A common method to obtain information on surface cover types, from remotely sensed data, is classification. This technique assigns a single label to each pixel in the image. This label belongs to one of the cover types present in the image. The result is a thematic map of the different cover types in the image.

Mixture Modeling

There are situations when this technique does not accurately represent the ground truth. This happens, for example, when the ground area corresponding to a pixel is very large. For instance, in AVHRR imagery, each pixel could correspond to an area of a few square miles.

What is it ?

In situations like these, a single class label for each pixel is not a very accurate representation of the ground truth. This is where mixture modeling comes in. In this technique, we model each pixel as being composed of fractions of the different cover types. For example, a certain pixel in an image may contain 50% desert, 40% shrub, and 10% water. We attempt to estimate these fractions (or percentages), for each pixel in the image. The number of fractions estimated per pixel is equal to the number of surface cover types present in the scene.

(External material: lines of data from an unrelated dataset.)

-- ==== Sys2Proof/Laws/OnlyEngines.lean ====
section
/-!
SUPPORT. What the operations of Machine/Engines.lean can change (Laws/Only.lean).
-/

namespace Sys2Proof.Machine

theorem State.mpWrite_only {parts : List Part} {s0 s : State} (h : Only parts s0 s) (hp : [.mem, .poison] ⊆ parts)
      (va : Nat) (bs : List Byte) :
    Only parts s0 (State.mpWrite s va bs) := by
  unfold State.mpWrite
  repeat' first
    | with_reducible assumption | with_reducible exact List.Subset.trans (by decide) hp | with_reducible intro _
    | (with_reducible apply State.writeBytes_only) | (dsimp only) | split | (with_reducible refine Only.leaf ?_ ?_)
    | (unfold Same; intro p hq; cases p <;> first | exact absurd (hp (by decide)) hq | dsimp only [Part.same])

theorem State.setTrain_only {parts : List Part} {s0 s : State} (h : Only parts s0 s) (hp : [.train] ⊆ parts) (f :
      Train → Train) :
    Only parts s0 (State.setTrain s f) := by
  unfold State.setTrain
  repeat' first
    | with_reducible assumption | with_reducible exact List.Subset.trans (by decide) hp | with_reducible intro _
    | (dsimp only) | split | (with_reducible refine Only.leaf ?_ ?_)
    | (unfold Same; intro p hq; cases p <;> first | exact absurd (hp (by decide)) hq | dsimp only [Part.same])

theorem State.setEngineSt_only {parts : List Part} {s0 s : State} (h : Only parts s0 s) (hp : [.train] ⊆ parts) (n :
      Nat) (e : EngineSt) :
    Only parts s0 (State.setEngineSt s n e) := by
  unfold State.setEngineSt
  repeat' first
    | with_reducible assumption | with_reducible exact List.Subset.trans (by decide) hp | with_reducible intro _
    | (with_reducible apply State.setTrain_only) | (dsimp only) | split | (with_reducible refine Only.leaf ?_ ?_)
    | (unfold Same; intro p hq; cases p <;> first | exact absurd (hp (by decide)) hq | dsimp only [Part.same])

theorem State.enginePages_only {parts : List Part} {s0 s : State} (h : Only parts s0 s) (hp : [.train] ⊆ parts) (n :
      Nat) (us : List Nat) :
    Only parts s0 (State.enginePages s n us).1 := by
  unfold State.enginePages
  repeat' first
    | with_reducible assumption | with_reducible exact List.Subset.trans (by decide) hp | with_reducible intro _
    | (with_reducible apply Only.ite) | (with_reducible apply Only.ite1)
    | (with_reducible apply State.setEngineSt_only) | (with_reducible apply Only.foldl)
    | (with_reducible apply Only.foldl1) | (with_reducible apply Only.foldl2) | (dsimp only) | split
    | (with_reducible refine Only.leaf ?_ ?_)
    | (unfold Same; intro p hq; cases p <;> first | exact absurd (hp (by decide)) hq | dsimp only [Part.same])

theorem Eff.andThen_only {parts : List Part} {s0 : State} {e : Eff} (h : Only parts s0 e.1) (f : State → Eff)
    (hf : ∀ u, Only parts s0 u → Only parts s0 (f u).1) : Only parts s0 (Eff.andThen e f).1 := by
  unfold Eff.andThen
  split
  · exact hf _ h
  · exact h

theorem State.ok_only {parts : List Part} {s0 s : State} (h : Only parts s0 s)  :
    Only parts s0 (State.ok s).1 := by
  unfold State.ok
  repeat' first
    | with_reducible assumption | with_reducible intro _ | (dsimp only) | split

theorem State.eWrite_only {parts : List Part} {s0 s : State} (h : Only parts s0 s) (hp : [.mem, .poison] ⊆ parts) (ps
      : List TcEntry) (va : Nat) (bs : List Byte) :
    Only parts s0 (State.eWrite s ps va bs).1 := by
  unfold State.eWrite
  repeat' first
    | with_reducible assumption | with_reducible exact List.Subset.trans (by decide) hp | with_reducible intro _
    | (with_reducible apply State.writeBytes_only) | (with_reducible apply State.ok_only)
    | (with_reducible refine Only.fst ?_ (by assumption)) | (dsimp only) | split
    | (with_reducible refine Only.leaf ?_ ?_)
    | (unfold Same; intro p hq; cases p <;> first | exact absurd (hp (by decide)) hq | dsimp only [Part.same])

theorem State.eWrites_only {parts : List Part} {s0 s : State} (h : Only parts s0 s) (hp : [.mem, .poison] ⊆ parts)
      (ps : List TcEntry) (ws : List (Nat × List Byte)) :
    Only parts s0 (State.eWrites s ps ws).1 := by
  unfold State.eWrites
  repeat' first
    | with_reducible assumption | with_reducible exact List.Subset.trans (by decide) hp | with_reducible intro _
    | (with_reducible apply Eff.andThen_only) | (with_reducible apply State.ok_only)
    | (with_reducible apply State.eWrite_only) | (with_reducible apply Only.foldl)
    | (with_reducible apply Only.foldl1) | (with_reducible apply Only.foldl2)
    | (with_reducible refine Only.fst ?_ (by assumption)) | (dsimp only) | split
    | (with_reducible refine Only.leaf ?_ ?_)
    | (unfold Same; intro p hq; cases p <;> first | exact absurd (hp (by decide)) hq | dsimp only [Part.same])

theorem State.tallyBlocks_only {parts : List Part} {s0 s : State} (h : Only parts s0 s) (hp : [.deltas] ⊆ parts) (tag
      fmt : Nat) (os : List (List Outcome)) :
    Only parts s0 (State.tallyBlocks s tag fmt os) := by
  unfold State.tallyBlocks
  repeat' first
    | with_reducible assumption | with_reducible exact List.Subset.trans (by decide) hp | with_reducible intro _
    | (with_reducible apply State.sendDeltas_only) | (dsimp only) | split | (with_reducible refine Only.leaf ?_ ?_)
    | (unfold Same; intro p hq; cases p <;> first | exact absurd (hp (by decide)) hq | dsimp only [Part.same])

theorem State.setRepair_only {parts : List Part} {s0 s : State} (h : Only parts s0 s) (hp : [.train] ⊆ parts) (r :
      Option Repair) :
    Only parts s0 (State.setRepair s r) := by
  unfold State.setRepair
  repeat' first
    | with_reducible assumption | with_reducible exact List.Subset.trans (by decide) hp | with_reducible intro _
    | (with_reducible apply State.setTrain_only) | (dsimp only) | split | (with_reducible refine Only.leaf ?_ ?_)
    | (unfold Same; intro p hq; cases p <;> first | exact absurd (hp (by decide)) hq | dsimp only [Part.same])

theorem State.askRepair_only {parts : List Part} {s0 s : State} (h : Only parts s0 s) (hp : [.fabric, .movers,
      .train] ⊆ parts)  :
    Only parts s0 (State.askRepair s) := by
  unfold State.askRepair
  repeat' first
    | with_reducible assumption | with_reducible exact List.Subset.trans (by decide) hp | with_reducible intro _
    | (with_reducible apply Only.ite) | (with_reducible apply State.queueRequests_only)
    | (with_reducible apply State.setRepair_only) | (dsimp only) | split | (with_reducible refine Only.leaf ?_ ?_)
    | (unfold Same; intro p hq; cases p <;> first | exact absurd (hp (by decide)) hq | dsimp only [Part.same])

theorem State.repairImpossible_only {parts : List Part} {s0 s : State} (h : Only parts s0 s) (hp : [.out, .hold,
      .links, .ctxs, .objects, .ring, .msix, .alert] ⊆ parts)  :
    Only parts s0 (State.repairImpossible s) := by
  unfold State.repairImpossible
  repeat' first
    | with_reducible assumption | with_reducible exact List.Subset.trans (by decide) hp | with_reducible intro _
    | (with_reducible apply State.log_only) | (with_reducible apply State.faultCount_only)
    | (with_reducible apply State.jobFail_only) | (dsimp only) | split | (with_reducible refine Only.leaf ?_ ?_)
    | (unfold Same; intro p hq; cases p <;> first | exact absurd (hp (by decide)) hq | dsimp only [Part.same])

theorem State.queueRepair_only {parts : List Part} {s0 s : State} (h : Only parts s0 s) (hp : [.out, .hold, .links,
      .fabric, .ctxs, .movers, .train, .objects, .ring, .msix, .alert] ⊆ parts) (b : Nat) :
    Only parts s0 (State.queueRepair s b) := by
  unfold State.queueRepair
  repeat' first
    | with_reducible assumption | with_reducible exact List.Subset.trans (by decide) hp | with_reducible intro _
    | (with_reducible apply Only.ite) | (with_reducible apply State.schedFault_only)
    | (with_reducible apply State.setRepair_only) | (with_reducible apply State.askRepair_only)
    | (with_reducible apply State.repairImpossible_only) | (dsimp only) | split
    | (with_reducible refine Only.leaf ?_ ?_)
    | (unfold Same; intro p hq; cases p <;> first | exact absurd (hp (by decide)) hq | dsimp only [Part.same])

theorem State.tagFault_only {parts : List Part} {s0 s : State} (h : Only parts s0 s) (hp : [.out, .hold, .links,
      .fabric, .ctxs, .movers, .train, .objects, .ring, .msix, .alert] ⊆ parts) (k : Blk) :
    Only parts s0 (State.tagFault s k) := by
  unfold State.tagFault
  repeat' first
    | with_reducible assumption | with_reducible exact List.Subset.trans (by decide) hp | with_reducible intro _
    | (with_reducible apply State.count_only) | (with_reducible apply State.log_only)
    | (with_reducible apply State.queueRepair_only) | (dsimp only) | split
    | (with_reducible refine Only.leaf ?_ ?_)
    | (unfold Same; intro p hq; cases p <;> first | exact absurd (hp (by decide)) hq | dsimp only [Part.same])

theorem State.engineReset_only {parts : List Part} {s0 s : State} (h : Only parts s0 s) (hp : [.out, .hold, .links,
      .fabric, .ctxs, .sems, .movers, .train, .objects, .ring, .faults, .msix, .alert] ⊆ parts) (n cause : Nat) :
    Only parts s0 (State.engineReset s n cause) := by
  unfold State.engineReset
  repeat' first
    | with_reducible assumption | with_reducible exact List.Subset.trans (by decide) hp | with_reducible intro _
    | (with_reducible apply State.log_only) | (with_reducible apply State.countedReset_only)
    | (with_reducible apply State.releaseHolds_only) | (with_reducible apply State.setEngineSt_only) | (dsimp only)
    | split | (with_reducible refine Only.leaf ?_ ?_)
    | (unfold Same; intro p hq; cases p <;> first | exact absurd (hp (by decide)) hq | dsimp only [Part.same])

Click here for a mathematical formulation of the problem, and a description of our algorithms

The result of mixture modeling is a set of quantitative maps, unlike the single thematic map produced by classification. There is a fraction map corresponding to each surface cover type. For instance, the fractional map corresponding to the desert component will indicate the amount of desert in every pixel in the image. Therefore, there are as many of these fractional maps, as there are cover types. The images shown below help to illuminate these notions.

Here are the fractional map estimates of the four different cover types, obtained by our algorithm.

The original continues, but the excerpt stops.